This problem was especially significant in Southern Europe particularly Italy
and Spain. Essentially country after country was borrowing saving available
from investment (which tripled $36 trillion to $70 trillion in the global pool
of fixed- income securities) creating bubble after bubble, as these bubbles
burst asset prices for example housing declined but the money owed to global
investors remained the same. It is very similar to the United States housing
bubble that burst in 2007 in this sense. Renowned economist Paul Krugman wrote”for a while, the inrush of capital created
the illusion of wealth in these countries, just as it did for American
homeowners: asset prices were rising, currencies were strong, and everything
looked fine.

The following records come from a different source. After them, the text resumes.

-- ==== Sys2Proof/Machine/Time.lean ====
section
/-!
DEFINITION. One nanosecond passes (log entry 1): module time and energy (R395), the phase timers (R202), the counters of ACLK cycles
(R100, R101, R120, R124, R184, R189), the times that filler admission and idle draws compare (R175, R187), and requests that waited for a
TAG.
-/
namespace Sys2Proof.Machine

/-! ## Phase timers (Table 8-9) -/

/-- Timers in the order of R202. -/
def timerIdx : Phase → Nat
  | .fwd => 0
  | .bwdIn => 1
  | .bwdW => 2
  | .coll => 3
  | .upd => 4

/-- The command that executes on an engine: the oldest that it holds. -/
def Ctx.onEngine (k : Ctx) (f : Engine → Bool) : Option Job := k.jobs.find? (fun j => f j.engine)

/-- The command that executes on the tensor engine. A finished bank that waits for the queue executes no longer. -/
def Ctx.onTensor (k : Ctx) : Option Job :=
  match k.tenHead with
  | some o => k.jobs.find? (fun j => j.id == o.id)
  | none => none

/-- First line of Table 8-9: the phase of the primary command that executes. -/
def Ctx.execPhase (k : Ctx) : Option Phase :=
  ((k.onTensor <|> k.onEngine (· == .vector)) <|> (k.onEngine (· == .quant) <|> k.onEngine (fun e => e == .transfer || e == .rq))).map (·.phase)

/-- Filler work executes on an engine. -/
def Ctx.executes (k : Ctx) : Bool :=
  !k.suspended && (k.onTensor.isSome || (k.onEngine (fun e => e == .vector || e == .quant || e == .transfer || e == .rq || e == .coll)).isSome)

/-- The head of S0 or S1 waits at a SYNCWAIT, or a STEPCOMMIT waits for a gate. -/
def State.headWaits (s : State) (c : CoreId) : Bool :=
  s.syncHead c .s0 || s.syncHead c .s1 || (match s.heldCommit c .primary with
    | some (_, id, _) => s.commitDrained c .primary id
    | none => false)

/-- The timer that the nanosecond goes to. -/
def State.timerNow (s : State) (c : CoreId) : Nat :=
  let k := s.core c
  match k.prim.execPhase with
  | some p => timerIdx p
  | none =>
    if (k.prim.onEngine (· == .coll)).isSome then 3
    else if k.fill.executes then 7
    else if s.headWaits c then 5
    else 6

def Core.addTimer (k : Core) (i : Nat) : Core :=
  { k with timers := SMap.set (fun _ => 0) k.timers i (SMap.get (fun _ => 0) k.timers i + 1) }

/-! ## Counters of ACLK cycles -/

/-- A finished bank that goes to the queue waits because it is full (R100). -/
def Core.bankWaits (k : Core) (x : CtxId) : Bool :=
  decide (32 ≤ k.ftq.length) && (k.ctx x).tenq.any (fun o => o.stage == .finished && !tdHold o.desc)

/-- An operation waits for the read of its exposed bank (R101). -/
def Ctx.exposedWaits (k : Ctx) : Bool := k.tenq.any (fun o => (o.stage == .running || o.stage == .rung) && k.exposureWaits o)

/-- A tensor operation waits at issue for its pin map (R120). -/
def State.pinWaits (s : State) (c : CoreId) (x : CtxId) : Bool :=
  (streamsOf x).any (fun st => s.headHeld c st (· == .pinMap)) ||
    (match x with
    | .primary => s.dqAt c == .hold .pinMap
    | .filler => false)

/-- A command waits for a guard, or a DEFER for guard space (R189). -/
def State.guardWaits (s : State) (c : CoreId) : Bool :=
  s.guardHeldAt c .s0 || s.guardHeldAt c .s1

/-- An STWRITE waits for space (R184). -/
def Stash.writeWaits (t : Stash) : Bool := t.waits.any (fun w => match w with
  | .write _ _ _ _ _ => true
  | _ => false)

/-- Add cycles to a counter while its condition holds. -/
def cyc (b : Bool) (n : Nat) (v : W64) : W64 := if b then v + BitVec.ofNat 64 n else v

/-- Cycle counters of a context. -/
def State.tickCtx (s : State) (c : CoreId) (x : CtxId) (n : Nat) : Ctx :=
  let k := s.ctx c x
  { k with
    ten := { k.ten with
      qstall := cyc ((s.core c).bankWaits x) n k.ten.qstall
      pstall := cyc k.exposedWaits n k.ten.pstall }
    ldr := { k.ldr with
      rcycles := cyc (!k.suspended && k.tenq.any (fun o => o.stage == .rung)) n k.ldr.rcycles
      pwait := cyc (s.pinWaits c x) n k.ldr.pwait } }

/-- ACLK cycles of a district in this nanosecond, in thousandths with those left over. -/
def State.cycles (s : State) (c : CoreId) : Nat := (s.core c).cycAcc + opMhz (s.dist (stackOfCore c)).op

/-- One core after a nanosecond. -/
def State.tickCore (s : State) (c : CoreId) : Core :=
  let k := s.core c
  let n := s.cycles c / 1000
  { (k.addTimer (s.timerNow c)) with
    prim := s.tickCtx c .primary n
    fill := s.tickCtx c .filler n
    dq := { k.dq with guardwait := cyc (s.guardWaits c) n k.dq.guardwait }
    stash := { k.stash with stallcyc := cyc k.stash.writeWaits n k.stash.stallcyc }
    cycAcc := s.cycles c % 1000
    idleCyc := if s.primaryBusy c then 0 else k.idleCyc + n
    quietCyc := if s.tensorQuiet c then k.quietCyc + n else 0
    admitted := k.admitted && !s.primaryBusy c }

def State.tickCores (s : State) : State := allCores.foldl (fun a c => a.setCore c (s.tickCore c)) s

/-! ## Energy, replays, requests that waited -/

/-- ENERGY integrates INPUT_POWER (R395): one watt for one nanosecond is one nanojoule. -/
def State.tickEnergy (s : State) : State :=
  let e := s.board.energy + s.dN (dk 0x2100 5)
  (s.modBoard (fun b => { b with energy := e % 1000000 })).addD (dk 0x2100 0x0A) (e / 1000000)

/-- Replays are counted for each millisecond (R227, R354). -/
def State.tickReplays (s : State) : State :=
  if s.now.toNat % 1000000 = 0 then
    let s := { s with mcl := { s.mcl with msReplays := 0 } }
    allPorts.foldl (fun s n => if (s.portSt n).msReplays = 0 then s else s.modPort n (fun q => { q with msReplays := 0 })) s
  else s

/-- A nanosecond of every port: the line of a trained one moves on (R228). One attempt to train a port lasts at most 100 ms; the port is down after it (R418). -/
def State.tickPorts (s : State) : State :=
  allPorts.foldl (fun s n =>
    if s.portTrained n.val then s.modPort n Port.lineTick
    else if s.dN (ckPort n.val 1) ≠ 1 then s
    else if (s.portSt n).trainNs + 1 < 100000000 then s.modPort n (fun q => { q with trainNs := q.trainNs + 1 })
    else (s.modPort n (fun q => { q with leftTraining := true, trainNs := 0 })).setDN (ckPort n.val 1) 0) s

/-- Packets that waited for a TAG go when they can. -/
def State.retrySends (s : State) : State :=
  let s := s.liveCores.foldl (fun s c => (s.startQueued c .primary).startQueued c .filler) s
  let todo := s.liveCores.flatMap (fun c => [CtxId.primary, CtxId.filler].flatMap (fun x =>
    ((s.ctx c x).jobs.filter (fun j => !j.queue.isEmpty)).map (fun j => (c, x, j.id, j.engine, j.work))))
  todo.foldl (fun s e =>
    match e.2.2.2.1, e.2.2.2.2 with
    | .transfer, _ => s.pumpOrd e.1 e.2.1 e.2.2.1
    | .coll, _ => s.collPump
    | _, .rq d => s.rqStep (s.asIssued e.1 e.2.1 e.2.2.1) d
    | _, _ => s.pump e.1 e.2.1 e.2.2.1) s

/-- A stack of STACK_DEGRADED is reported: a telemetry message of a record of class NOTE to every partition that owns a region of it. The
manual gives the event no fault code and no detail, so both are free (R331, log entry 91). -/
def State.tellStack (s : State) (d : District) : State :=
  let w := Config.internalWord 6 s.free
  let s := { s.modStack d (fun t => { t with told := true }) with free := s.free + 1 }
  (allParts.filter (fun p => (List.range 64).any (fun r => s.ownsRegion p d.val r))).foldl (fun (s : State) (p : PartId) =>
    let f : FaultInfo := ⟨fldN w 0 8, 2, p, s.oldestStep p, 0xFF, false, fldN w 64 64⟩
    s.telemetry p 2 f.step (leBytes 32 (mkFaultRec s.now s.ownDev f).toNat)) s

/-- Stacks that have been marked since the last look are reported. -/
def State.tellStacks (s : State) : State :=
  (allStacks.filter (fun d => decide (s.dN (dk 0x2500 8) / 2 ^ d.val % 2 = 1) && !(s.stack d).told)).foldl State.tellStack s

/-- The module's clocks run: it is powered and out of reset. -/
def State.running (s : State) : Bool := s.board.pg && !s.board.resetPin

/-- One nanosecond passes. A warm reset that the trusted kernel owes comes at its end (R325, log entry 92). -/
def State.tick (s : State) : State :=
  if !s.running then s
  else
    let s := (((((s.tickCores).incD modTimeKey).tickEnergy).tickReplays).tickPorts).mclTick
    let s := s.retrySends
    let s := if s.board.sfUp then s.tellStacks.leadStep.settle else s
    if s.board.warmDue then s.requestWarm 5 else s

end Sys2Proof.Machine
end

But bubbles always burst sooner or later, and yesterdayâs miracle
economies have become todayâs basket cases, nations whose assets have
evaporated but whose debts remain all too real.”
The crisis
also differed from country to country as I mentioned in Spain and Italy it was
public debt that was out of control, in other countries such as Greece and
Iceland it was government error that increased debt. In Greece the government
promised extremely generous pay to workers and pension benefits, Iceland
banking system created debts to global investors several times its GDP. Below
is a graph comparing total government and public debt from 2000 and 2010 – Essay Writing Service: Write My Essay by Top-Notch Writer. It is
also notable to mention that in 1992 members of the EU signed the Maastricht
Treaty in which they pledged to limit deficit spending and debt levels. After
certain EU states failed to stay within these guidelines in the 2000âs in order
to reduce this deficit raised funds to side step guidelines, they did this
through inconsistent accounting, off balance sheets transactions, this too
could have contributed to the debt
crisis.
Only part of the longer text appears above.